> **Directions for this task**: Would you pull out every line of the material that contains the string "words"?

____________

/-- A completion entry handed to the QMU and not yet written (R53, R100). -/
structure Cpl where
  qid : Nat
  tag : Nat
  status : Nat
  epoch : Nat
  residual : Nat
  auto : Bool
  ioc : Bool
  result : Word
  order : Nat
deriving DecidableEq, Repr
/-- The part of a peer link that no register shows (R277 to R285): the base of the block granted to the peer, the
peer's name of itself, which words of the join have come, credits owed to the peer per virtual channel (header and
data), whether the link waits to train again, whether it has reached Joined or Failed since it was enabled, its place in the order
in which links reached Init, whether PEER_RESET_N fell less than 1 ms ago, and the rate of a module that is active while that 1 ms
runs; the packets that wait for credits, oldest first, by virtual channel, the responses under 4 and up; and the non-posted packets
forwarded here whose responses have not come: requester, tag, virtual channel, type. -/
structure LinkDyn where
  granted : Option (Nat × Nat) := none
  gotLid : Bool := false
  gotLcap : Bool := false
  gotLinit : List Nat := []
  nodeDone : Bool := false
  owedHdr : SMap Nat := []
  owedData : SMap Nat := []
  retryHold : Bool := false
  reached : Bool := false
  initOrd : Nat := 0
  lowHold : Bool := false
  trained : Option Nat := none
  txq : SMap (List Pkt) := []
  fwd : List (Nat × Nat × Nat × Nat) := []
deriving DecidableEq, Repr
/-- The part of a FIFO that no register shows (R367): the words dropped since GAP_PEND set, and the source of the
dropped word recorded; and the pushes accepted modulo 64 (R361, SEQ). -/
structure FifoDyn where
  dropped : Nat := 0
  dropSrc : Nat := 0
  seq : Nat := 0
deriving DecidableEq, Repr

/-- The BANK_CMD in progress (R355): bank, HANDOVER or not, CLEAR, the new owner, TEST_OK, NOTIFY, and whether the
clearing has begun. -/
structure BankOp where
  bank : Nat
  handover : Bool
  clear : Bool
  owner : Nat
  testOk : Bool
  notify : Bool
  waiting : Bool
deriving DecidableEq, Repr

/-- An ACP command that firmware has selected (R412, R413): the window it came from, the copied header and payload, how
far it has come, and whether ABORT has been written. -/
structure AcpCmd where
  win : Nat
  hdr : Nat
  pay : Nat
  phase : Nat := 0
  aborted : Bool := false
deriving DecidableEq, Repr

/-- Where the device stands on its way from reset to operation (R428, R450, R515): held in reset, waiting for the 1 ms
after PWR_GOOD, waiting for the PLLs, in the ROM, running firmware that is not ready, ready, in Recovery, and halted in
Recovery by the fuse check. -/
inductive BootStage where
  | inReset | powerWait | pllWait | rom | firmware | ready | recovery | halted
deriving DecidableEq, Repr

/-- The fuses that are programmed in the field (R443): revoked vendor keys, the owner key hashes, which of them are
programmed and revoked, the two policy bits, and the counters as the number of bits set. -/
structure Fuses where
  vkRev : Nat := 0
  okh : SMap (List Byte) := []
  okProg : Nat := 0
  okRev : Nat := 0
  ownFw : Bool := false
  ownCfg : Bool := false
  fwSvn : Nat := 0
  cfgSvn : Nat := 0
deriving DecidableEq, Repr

____________

> **Answer space**:
peer's name of itself, which words of the join have come, credits owed to the peer per virtual channel (header and
/-- The part of a FIFO that no register shows (R367): the words dropped since GAP_PEND set, and the source of the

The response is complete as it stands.